START MATERIAL PROVIDED

/-- R23, R26, R27, R28, R29, R30, R31: each table and its scalars are written only by the commands that their rules name,
and by reset; COUNT[EOS] only by HIST_CLEAR and reset. -/
def Obligations.TableWriters : Prop :=
  ∀ s t : State, step s = .next t →
    (t.count ≠ s.count ∨ t.histTotal ≠ s.histTotal →
        nextRuns s .histClear ∨ (∃ m v, nextRuns s (.histSample m v)) ∨ nextIsReset s)
      ∧ (t.count.get 65536 ≠ s.count.get 65536 → nextRuns s .histClear ∨ nextIsReset s)
      ∧ (t.len ≠ s.len →
          nextRuns s .buildTree ∨ nextRuns s .lenClear ∨ (∃ sym l, nextRuns s (.lenWrite sym l)) ∨ nextIsReset s)
      ∧ (t.code ≠ s.code ∨ t.sorted ≠ s.sorted ∨ t.first ≠ s.first ∨ t.numCoded ≠ s.numCoded ∨ t.maxLen ≠ s.maxLen
            ∨ t.totalBits ≠ s.totalBits →
          nextRuns s .buildCodes ∨ nextIsReset s)

/-- R33, R35, R36, R48, R54, R58, R94: the encoder's state changes only by the encoder's commands and reset, the decoder's
only by the decoder's and reset, IRQ_EN and TBL_INDEX only by their writes and reset, and the parameters never. -/
def Obligations.UnitsAreSeparate : Prop :=
  ∀ s t : State, step s = .next t →
    t.params = s.params
      ∧ (t.encActive ≠ s.encActive ∨ t.encAcc ≠ s.encAcc ∨ t.encNacc ≠ s.encNacc ∨ t.encBits ≠ s.encBits
            ∨ t.encBytes ≠ s.encBytes →
          nextRuns s .encStart ∨ (∃ m v, nextRuns s (.encSample m v)) ∨ nextRuns s .encFinish ∨ nextIsReset s)
      ∧ (t.decState ≠ s.decState ∨ t.decRc ≠ s.decRc ∨ t.decRl ≠ s.decRl ∨ t.decSyms ≠ s.decSyms
            ∨ t.decBits ≠ s.decBits →
          nextRuns s .decStart ∨ (∃ b, nextRuns s (.decByte b)) ∨ nextRuns s .decEnd ∨ nextIsReset s)
      ∧ (t.irqEn ≠ s.irqEn → (∃ v, nextIsWrite s 0x20 v) ∨ nextIsReset s)
      ∧ (t.tblIndex ≠ s.tblIndex → (∃ v, nextIsWrite s 0x30 v) ∨ nextIsReset s)

/-- R138, R139, R142: each sticky pending bit is set only by its event and cleared only by writing 1 to it or by reset;
HALT is set only with an error recorded and left only by ERR_CLEAR or reset. -/
def Obligations.StickyBitsAndHalt : Prop :=
  ∀ s t : State, step s = .next t →
    (s.pErr = false → t.pErr = true → s.halt = false ∧ t.halt = true)
      ∧ (s.pErr = true → t.pErr = false → (∃ v, nextIsWrite s 0x24 v ∧ v.getLsbD 0 = true) ∨ nextIsReset s)
      ∧ (s.pIdle = false → t.pIdle = true → (∃ i, nextRuns s i) ∧ t.cmdq = [] ∧ t.halt = false)
      ∧ (s.pIdle = true → t.pIdle = false → (∃ v, nextIsWrite s 0x24 v ∧ v.getLsbD 1 = true) ∨ nextIsReset s)
      ∧ (s.pEncDone = false → t.pEncDone = true → nextRuns s .encFinish)
      ∧ (s.pEncDone = true → t.pEncDone = false → (∃ v, nextIsWrite s 0x24 v ∧ v.getLsbD 3 = true) ∨ nextIsReset s)
      ∧ (s.pDecDone = false → t.pDecDone = true → ∃ b, nextRuns s (.decByte b))
      ∧ (s.pDecDone = true → t.pDecDone = false → (∃ v, nextIsWrite s 0x24 v ∧ v.getLsbD 4 = true) ∨ nextIsReset s)
      ∧ (s.halt = false → t.halt = true → t.pErr = true ∧ 1 ≤ t.errCode.toNat ∧ t.errCode.toNat ≤ 10 ∧ t.cmdq = [])
      ∧ (s.halt = true → t.halt = false → (∃ v, nextIsWrite s 0x0C v ∧ v.getLsbD 1 = true) ∨ nextIsReset s)

/-- R40, R57, R74: the words of OUTQ keep their order: a command only appends, a read of OUT removes the head, and
OUT_FLUSH and reset empty it. -/
def Obligations.OutputKeepsOrder : Prop :=
  ∀ s t : State, step s = .next t →
    t.outq = s.outq
      ∨ (∃ i words, nextRuns s i ∧ i.mayPush = true ∧ t.outq = s.outq ++ words)
      ∨ (∃ rest, s.agenda = .read (s.params.base + 0x2C) 4 :: rest ∧ t.outq = s.outq.tail)
      ∨ (t.outq = [] ∧ (nextIsReset s ∨ ∃ v, nextIsWrite s 0x0C v ∧ v.getLsbD 2 = true))

/-- R32, R134, R154: no command reads a table whose flag is 0: states that differ only in such contents stay so. -/
def Obligations.NoCommandReadsInvalidTable : Prop :=
  ∀ (i : Instr) (s s' t t' : State),
    agree s s' → s.tablesWf → s'.tablesWf → (s.codesValid = true → s.lenValid = true) →
      exec i s = .next t → exec i s' = .next t' → agree t t'

/-- R90: with lengths of at most LMAX, ENC_SAMPLE pushes at most 8 words, ENC_FINISH at most 10, DEC_BYTE at most 8, and
every other command none. -/
def Obligations.PushBound : Prop :=
  ∀ (i : Instr) (s t : State),
    (∀ sym : Nat, (s.len.get sym).toNat ≤ 64) → exec i s = .next t →
      ∃ words, t.outq = s.outq ++ words
        ∧ words.length ≤
          (match i with | .encSample _ _ => 8 | .encFinish => 10 | .decByte _ => 8 | _ => 0)
end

END MATERIAL PROVIDED

WORK TO COMPLETE: Look above for the line that contains "t.outq = s.outq.tail)". That line and every line after it through the end of the data must be written out exactly, with nothing else.

ANSWER TO THIS PROBLEM:
      ∨ (∃ rest, s.agenda = .read (s.params.base + 0x2C) 4 :: rest ∧ t.outq = s.outq.tail)
      ∨ (t.outq = [] ∧ (nextIsReset s ∨ ∃ v, nextIsWrite s 0x0C v ∧ v.getLsbD 2 = true))

/-- R32, R134, R154: no command reads a table whose flag is 0: states that differ only in such contents stay so. -/
def Obligations.NoCommandReadsInvalidTable : Prop :=
  ∀ (i : Instr) (s s' t t' : State),
    agree s s' → s.tablesWf → s'.tablesWf → (s.codesValid = true → s.lenValid = true) →
      exec i s = .next t → exec i s' = .next t' → agree t t'

/-- R90: with lengths of at most LMAX, ENC_SAMPLE pushes at most 8 words, ENC_FINISH at most 10, DEC_BYTE at most 8, and
every other command none. -/
def Obligations.PushBound : Prop :=
  ∀ (i : Instr) (s t : State),
    (∀ sym : Nat, (s.len.get sym).toNat ≤ 64) → exec i s = .next t →
      ∃ words, t.outq = s.outq ++ words
        ∧ words.length ≤
          (match i with | .encSample _ _ => 8 | .encFinish => 10 | .decByte _ => 8 | _ => 0)
end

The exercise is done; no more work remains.